theorem countsUp_of_exec_wexp (h : exec .wexp s = .next t) : CountsUp 63 .wexp .rload s t := by
  obtain ⟨⟨-, hle⟩, rfl⟩ := execWexp_eq_next.mp h
  exact ⟨rfl, indexUp_val s.t hle, rfl⟩

theorem countsUp_of_exec_round (h : exec .round s = .next t) : CountsUp 63 .round .feed s t := by
  obtain ⟨hle, rfl⟩ := execRound_eq_next.mp h
  exact ⟨rfl, indexUp_val s.t hle, rfl⟩

/-! ### The rows of the commands in IDLE and of RESET (R150 to R155, R180) -/

theorem movesTo_of_exec_submit {L : Nat} {payload : List Byte} (hidle : s.phase = .idle)
    (h : exec (.submit L payload) s = .next t) :
    MovesTo (if L ≤ s.cfg.msgCap then .psize else .idle) s t := by
  obtain ⟨hbusy, -⟩ | ⟨-, hlong, rfl⟩ | ⟨-, hfits, rfl⟩ := execSubmit_eq_next.mp h
  · exact absurd hidle (busy_iff.mp hbusy)
  · exact ⟨hidle.trans (if_neg hlong.not_ge).symm, rfl, rfl⟩
  · exact ⟨(if_pos hfits).symm, rfl, rfl⟩

theorem movesTo_of_exec_nop (h : exec .nop s = .next t) : MovesTo s.phase s t := by
  cases h
  exact ⟨rfl, rfl, rfl⟩

theorem movesTo_of_exec_result (h : exec .result s = .next t) : MovesTo s.phase s t := by
  obtain ⟨-, rfl⟩ | ⟨-, rfl⟩ := execResult_eq_next.mp h
  · exact ⟨rfl, rfl, rfl⟩
  · exact ⟨rfl, rfl, rfl⟩

theorem movesTo_of_exec_status (h : exec .status s = .next t) : MovesTo s.phase s t := by
  cases h
  exact ⟨rfl, rfl, rfl⟩

theorem phase_of_exec_reset (h : exec .reset s = .next t) : t.phase = .idle := by
  cases h
  rfl

/-! ### From the operation to the step -/

theorem exec_answer_unique {i : Instr} {u : State} (h : exec i s = .next t) (hu : exec i s = .next u) :
    t = u :=
  Host.Outcome.next.inj (h.symm.trans hu)

/-- A step with no input is the execution of the operation PHASE selects. -/
theorem exec_of_step_engine {p : Phase} {i : Instr} (hin : s.inputs = []) (hstep : step s = .next t)
    (hp : s.phase = p) (hd : decodePhase p = .ok i) : exec i s = .next t := by
  subst hp
  exact (step_engine hin hd).symm.trans hstep

end

/-- Settles O29: each row is the row of the operation its PHASE selects, in the order of the table of R143. -/
theorem transitionGraph : Obligations.TransitionGraph := by
  refine ⟨fun s t hin hstep => ?engine, fun s t hidle => ⟨fun L payload => ?submit, fun i hi h => ?other⟩,
    fun s t => phase_of_exec_reset⟩
  case engine =>
    have run {p : Phase} {i : Instr} (hp : s.phase = p) (hd : decodePhase p = .ok i) :
        exec i s = .next t := exec_of_step_engine hin hstep hp hd
    have hpadded := paddedLen_eq s.len
    refine ⟨fun hp => ?idle, fun hp hfits => ?fits, fun hp hlong => ?long,
      fun hp => movesTo_of_exec_pzero (run hp rfl), fun hp => movesTo_of_exec_pcopy (run hp rfl),
      fun hp => movesTo_of_exec_pstop (run hp rfl), fun hp => movesTo_of_exec_plenf (run hp rfl),
      fun hp hmod => ?whole, fun hp hmod => ?ragged, fun hp => ?init,
      fun hp => (countsUp_of_exec_wload (run hp rfl)).stays,
      fun hp hlast => (countsUp_of_exec_wload (run hp rfl)).leaves hlast rfl,
      fun hp => (countsUp_of_exec_wexp (run hp rfl)).stays,
      fun hp hlast => (countsUp_of_exec_wexp (run hp rfl)).leaves hlast rfl,
      fun hp => ?rload,
      fun hp => (countsUp_of_exec_round (run hp rfl)).stays,
      fun hp hlast => (countsUp_of_exec_round (run hp rfl)).leaves hlast rfl,
      fun hp => ?feed, fun hp hmore => ?more, fun hp hdone => ?finished, fun hp => ?emit⟩
    case idle =>
      cases (step_idle hp hin).symm.trans hstep
      exact hp
    case fits =>
      obtain rfl := exec_answer_unique (run hp rfl) (exec_psize_of_le (hpadded.trans_le hfits))
      exact ⟨rfl, rfl, rfl⟩
    case long =>
      obtain rfl := exec_answer_unique (run hp rfl) (exec_psize_of_gt (hlong.trans_eq hpadded.symm))
      exact ⟨rfl, rfl, rfl, rfl⟩
    case whole =>
      obtain rfl := exec_answer_unique (run hp rfl) (exec_chunk_of_dvd (Nat.dvd_of_mod_eq_zero hmod))
      exact ⟨rfl, rfl, rfl⟩
    case ragged =>
      obtain rfl := exec_answer_unique (run hp rfl) (exec_chunk_of_not_dvd (mt Nat.mod_eq_zero_of_dvd hmod))
      exact ⟨rfl, rfl, rfl, rfl⟩
    case init =>
      obtain rfl := exec_answer_unique (run hp rfl) (exec_init s)
      exact ⟨rfl, rfl, rfl⟩
    case rload =>
      obtain rfl := exec_answer_unique (run hp rfl) (exec_rload s)
      exact ⟨rfl, rfl, rfl⟩
    case feed =>
      obtain rfl := exec_answer_unique (run hp rfl) (exec_feed s)
      exact ⟨rfl, rfl, rfl⟩
    case more =>
      obtain rfl := exec_answer_unique (run hp rfl) (exec_next_of_lt hmore)
      exact ⟨rfl, rfl, rfl⟩
    case finished =>
      obtain rfl := exec_answer_unique (run hp rfl) (exec_next_of_le hdone)
      exact ⟨rfl, rfl, rfl⟩
    case emit =>
      obtain rfl := exec_answer_unique (run hp rfl) (exec_emit s)
      exact ⟨rfl, rfl, rfl, rfl⟩
  case submit => exact movesTo_of_exec_submit hidle
  case other =>
    rw [← hidle]
    simp only [List.mem_cons, List.not_mem_nil, or_false] at hi
    obtain rfl | rfl | rfl := hi
    · exact movesTo_of_exec_nop h
    · exact movesTo_of_exec_result h
    · exact movesTo_of_exec_status h

end Sys2Proof.Proofs
end

section
/-!
PROOFS. The family of 46_host.md: the four host commands.
-/
namespace Sys2Proof.Proofs
open Sys2Proof.Machine

/-! ### What the four commands answer (R150, R151, R153, R155) -/

theorem exec_nop (s : State) : exec .nop s = .next s := rfl

theorem exec_submit_of_gt {s : State} {L : Nat} (payload : List Byte) (hidle : s.phase = .idle)
    (h : s.cfg.msgCap < L) : exec (.submit L payload) s = .next s.lengthExceeded :=
  execSubmit_eq_next.mpr (.inr (.inl ⟨not_busy_iff.mpr hidle, h, rfl⟩))

theorem exec_submit_of_le {s : State} {L : Nat} (payload : List Byte) (hidle : s.phase = .idle)
    (h : L ≤ s.cfg.msgCap) :
    exec (.submit L payload) s = .next (s.stage (submitBytes L payload) L) :=
  execSubmit_eq_next.mpr (.inr (.inr ⟨not_busy_iff.mpr hidle, h, rfl⟩))

theorem exec_result_of_dvalid {s : State} (h : s.dvalid = true) :
    exec .result s = .next (s.reply (.digest (digestBytes s.dg))) :=
  execResult_eq_next.mpr (.inl ⟨h, rfl⟩)

theorem exec_status (s : State) : exec .status s = .next (s.reply (.status s.statusWord)) := rfl

/-- Settles O10: NOP answers the state it is given. -/
theorem nopChangesNothing : Obligations.NopChangesNothing := exec_nop

/-! ### What MSG holds after SUBMIT (R151) -/

/-- A payload of exactly `L` bytes is staged whole. -/
@[simp] theorem submitBytes_length_self (payload : List Byte) :
    submitBytes payload.length payload = payload :=
  List.take_length

theorem read_stage (s : State) (payload : List Byte) (L a : Nat) :
    (s.stage payload L).msg.read a = if h : a < payload.length then payload[a] else s.msg.read a := by
  simp only [State.stage, State.goto_msg, State.clearReport_msg, Memory.read_writeBytes]
  by_cases h : a < payload.length <;> simp [h]

/-- Settles O11: the state after a failed length check, or the one with the whole payload staged. -/
theorem submitChecksLengthAndStages : Obligations.SubmitChecksLengthAndStages := by
  rintro s _ payload hidle rfl
  refine ⟨exec_submit_of_gt payload hidle, fun hfits =>
    ⟨_, exec_submit_of_le payload hidle hfits, ?staged, rfl, rfl, rfl, rfl, rfl⟩⟩
  case staged =>
    rw [submitBytes_length_self]
    exact read_stage s payload payload.length

/-! ### The bytes of a digest (R153, R55) -/

/-- The byte of a word at bit `8 * k` is its base-256 digit `k`. -/
theorem extractByte_toNat (x : Word) (k : Nat) :
    (x.extractLsb' (8 * k) 8).toNat = x.toNat / 256 ^ k % 256 := by
  rw [BitVec.extractLsb'_toNat, Nat.shiftRight_eq_div_pow, Nat.pow_mul]

theorem wordBytes_getD_toNat (x : Word) : ∀ j : Fin 4,
    ((wordBytes x).getD j.val 0).toNat = x.toNat / 256 ^ (3 - j.val) % 256
  | 0 => extractByte_toNat x 3
  | 1 => extractByte_toNat x 2
  | 2 => extractByte_toNat x 1
  | 3 => extractByte_toNat x 0

/-- Word `i` of a digest lies at bytes `4 * i` to `4 * i + 3`. -/
theorem digestBytes_drop_take (x : Words8) : ∀ i : Fin 8,
    ((digestBytes x).drop (4 * i.val)).take 4 = wordBytes (x.get i)
  | 0 | 1 | 2 | 3 | 4 | 5 | 6 | 7 => rfl

theorem digestBytes_getD (x : Words8) (i : Fin 8) (j : Fin 4) :
    (digestBytes x).getD (4 * i.val + j.val) 0 = (wordBytes (x.get i)).getD j.val 0 := by
  rw [← digestBytes_drop_take, List.getD_eq_getElem?_getD, List.getD_eq_getElem?_getD,
    List.getElem?_take_of_lt j.isLt, List.getElem?_drop]

/-- Settles O12: the reply is `digestBytes DG`, byte `j` of word `i` at place `4 * i + j`. -/
theorem resultReturnsDigestBigEndian : Obligations.ResultReturnsDigestBigEndian := by
  refine fun s hvalid => ⟨_, exec_result_of_dvalid hvalid, digestBytes_length s.dg, fun i j => ?_⟩
  rw [digestBytes_getD]
  exact wordBytes_getD_toNat (s.dg.get i) j

/-! ### The status word (R155) -/

/-- The fields of the status word by their weights. -/
theorem statusWord_toNat (s : State) : s.statusWord.toNat =
    16 * s.err.code.toNat + 4 * s.dvalid.toNat + 2 * s.busy.toNat + s.done.toNat := by
  unfold State.statusWord
  generalize s.err.code = e, s.dvalid = v, s.busy = b, s.done = d
  revert e v b d
  decide

theorem statusWord_errField (s : State) : s.statusWord.toNat / 16 % 4 = s.err.code.toNat := by
  have herr := s.err.code.isLt
  have hvalid := s.dvalid.toNat_le
  have hbusy := s.busy.toNat_le
  have hdone := s.done.toNat_le
  rw [statusWord_toNat]
  omega

/-- The single bits: DONE, BUSY, DVALID, and the three that are always 0. -/
theorem statusWord_bits (s : State) :
    s.statusWord.getLsbD 0 = s.done ∧ s.statusWord.getLsbD 1 = s.busy ∧
    s.statusWord.getLsbD 2 = s.dvalid ∧ s.statusWord.getLsbD 3 = false ∧
    s.statusWord.getLsbD 6 = false ∧ s.statusWord.getLsbD 7 = false := by
  simp only [State.statusWord, BitVec.getLsbD_append]
  simp

/-- The combinations of (DONE, BUSY, ERR) that R155 lists, DVALID where it is settled by them: idle since
reset, computing, result ready, failed. -/
theorem reportInv_cases {s : State} (h : ReportInv s) :
    (s.done = false ∧ s.busy = false ∧ s.err = .none ∧ s.dvalid = false) ∨
    (s.done = false ∧ s.busy = true ∧ s.err = .none) ∨
    (s.done = true ∧ s.busy = false ∧ s.err = .none ∧ s.dvalid = true) ∨
    (s.done = false ∧ s.busy = false ∧ s.err ≠ .none) := by
  cases hdone : s.done with
  | true =>
    obtain ⟨hidle, herr, hvalid⟩ := h.done_only hdone
    simp [not_busy_iff.mpr hidle, herr, hvalid]
  | false =>
    by_cases herr : s.err = .none
    · cases hbusy : s.busy with
      | true => simp [herr]
      | false =>
        have hvalid : s.dvalid ≠ true := fun hv => by
          simpa [hdone, herr] using h.idle_outcome (not_busy_iff.mp hbusy) hv
        simp [herr, hvalid]
    · simp [not_busy_iff.mpr (h.err_only herr), herr]

/-- The status words R155 lists. -/
theorem statusWord_mem_of_reportInv {s : State} (h : ReportInv s) : s.statusWord ∈
    ([0x00, 0x02, 0x10, 0x20, 0x30, 0x06, 0x05, 0x14, 0x24, 0x34] : List (BitVec 8)) := by
  unfold State.statusWord
  obtain ⟨hdone, hbusy, herr, hvalid⟩ | ⟨hdone, hbusy, herr⟩ | ⟨hdone, hbusy, herr, hvalid⟩ |
    ⟨hdone, hbusy, herr⟩ := reportInv_cases h
  · rw [hdone, hbusy, herr, hvalid]
    decide
  · rw [hdone, hbusy, herr]
    cases s.dvalid <;> decide
  · rw [hdone, hbusy, herr, hvalid]
    decide
  · rw [hdone, hbusy]
    generalize s.dvalid = v
    generalize s.err = e at herr
    cases e with
    | none => exact absurd rfl herr
    | lengthExceeded | allocationFailure | invariantViolation => cases v <;> decide

/-- Settles O14: the reply is `statusWord`; its bit 1 is BUSY, which is `PHASE ≠ IDLE`. -/
theorem statusReturnsTheStatusWord : Obligations.StatusReturnsTheStatusWord := by
  intro s
  obtain ⟨hdone, hbusy, hvalid, h3, h6, h7⟩ := statusWord_bits s
  have hphase : s.busy = decide (s.phase ≠ .idle) := Bool.eq_iff_iff.mpr (by simp [busy_iff])
  refine ⟨_, exec_status s, hdone, hbusy.trans hphase, hvalid, h3, h6, h7, ?err,
    statusWord_mem_of_reportInv⟩
  case err =>
    rw [statusWord_errField]
    cases s.err <;> rfl

end Sys2Proof.Proofs
end

section
/-!
PROOFS. The family of 60_exceptions.md: the abort.
-/
namespace Sys2Proof.Proofs
open Sys2Proof.Machine

/-! ### The effect of the abort (R164) -/

/-- With ERR and PHASE put back, the aborted state is the state before. -/
theorem abort_frame (s : State) (c : ErrCode) :
    { s.abort c with err := s.err, phase := s.phase } = s := rfl

/-- What R164 claims of an operation that raises, whichever it is. -/
theorem writes_err_and_phase_only_of_exec_abort {s : State} {i : Instr} {c : ErrCode}
    (h : exec i s = .next (s.abort c)) : ∃ t, exec i s = .next t ∧
      t.err = c ∧ t.phase = .idle ∧ { t with err := s.err, phase := s.phase } = s :=
  ⟨s.abort c, h, State.abort_err s c, State.abort_phase s c, abort_frame s c⟩

/-- Settles O19: PSIZE and CHUNK answer `abort` with their own code, each on its own condition. -/
theorem abortWritesErrAndPhaseOnly : Obligations.AbortWritesErrAndPhaseOnly := by
  refine fun s => ⟨fun hlong => ?psize, fun hmod => ?chunk⟩
  case psize =>
    have hgt : s.cfg.pbCap < paddedLen s.len := hlong.trans_eq (paddedLen_eq s.len).symm
    exact writes_err_and_phase_only_of_exec_abort (exec_psize_of_gt hgt)
  case chunk =>
    have hndvd : ¬ 64 ∣ s.plen := mt Nat.mod_eq_zero_of_dvd hmod
    exact writes_err_and_phase_only_of_exec_abort (exec_chunk_of_not_dvd hndvd)

end Sys2Proof.Proofs
end

section
/-!
PROOFS. Across the formats of 30_encoding.md: the decoder and the encoder are inverse to each other.
-/
namespace Sys2Proof.Proofs
open Sys2Proof.Machine

/-! ### Which operation each row of each format gives (R71 to R78) -/

theorem cmdCode_cases : ∀ code : BitVec 2,
    code = cmdNop ∨ code = cmdSubmit ∨ code = cmdResult ∨ code = cmdStatus := by decide

@[simp] theorem code_ofCode : ∀ c : BitVec 4, (Phase.ofCode c).code = c := by decide

theorem decodePlain_eq_ok {i j : Instr} {operands : Option (Nat × List Byte)} :
    decodePlain i operands = .ok j ↔ operands = none ∧ i = j := by
  cases operands <;> simp [decodePlain]

theorem decodeSubmit_eq_ok {i : Instr} {operands : Option (Nat × List Byte)} :
    decodeSubmit operands = .ok i ↔
      ∃ L payload, operands = some (L, payload) ∧ payload.length = L ∧ .submit L payload = i := by
  cases operands with
  | none => simp [decodeSubmit]
  | some o =>
    obtain ⟨L, payload⟩ := o
    by_cases h : payload.length = L
    · simp [decodeSubmit, h]
    · simp [decodeSubmit, h, Ne.symm h]

/-- A command tuple decodes to SUBMIT with its own operands, or to the operation of its code, which then
stands alone. -/
theorem decode_cmd_eq_ok {code : BitVec 2} {operands : Option (Nat × List Byte)} {i : Instr} :
    decode (.cmd code operands) = .ok i ↔
      (code = cmdSubmit ∧ ∃ L payload, operands = some (L, payload) ∧ payload.length = L ∧
        .submit L payload = i) ∨
      operands = none ∧
        (code = cmdNop ∧ .nop = i ∨ code = cmdResult ∧ .result = i ∨ code = cmdStatus ∧ .status = i) := by
  obtain rfl | rfl | rfl | rfl := cmdCode_cases code
  · rw [decode_cmd_cmdNop, decodePlain_eq_ok]
    simp [cmdNop, cmdSubmit, cmdResult, cmdStatus]
  · rw [decode_cmd_cmdSubmit, decodeSubmit_eq_ok]
    simp [cmdNop, cmdSubmit, cmdResult, cmdStatus]
  · rw [decode_cmd_cmdResult, decodePlain_eq_ok]
    simp [cmdNop, cmdSubmit, cmdResult, cmdStatus]
  · rw [decode_cmd_cmdStatus, decodePlain_eq_ok]
    simp [cmdNop, cmdSubmit, cmdResult, cmdStatus]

■ EXERCISE AIM ■
Copy every single line of the material above that holds "ragged".

■ TASK ANSWER ■
      fun hp hmod => ?whole, fun hp hmod => ?ragged, fun hp => ?init,
    case ragged =>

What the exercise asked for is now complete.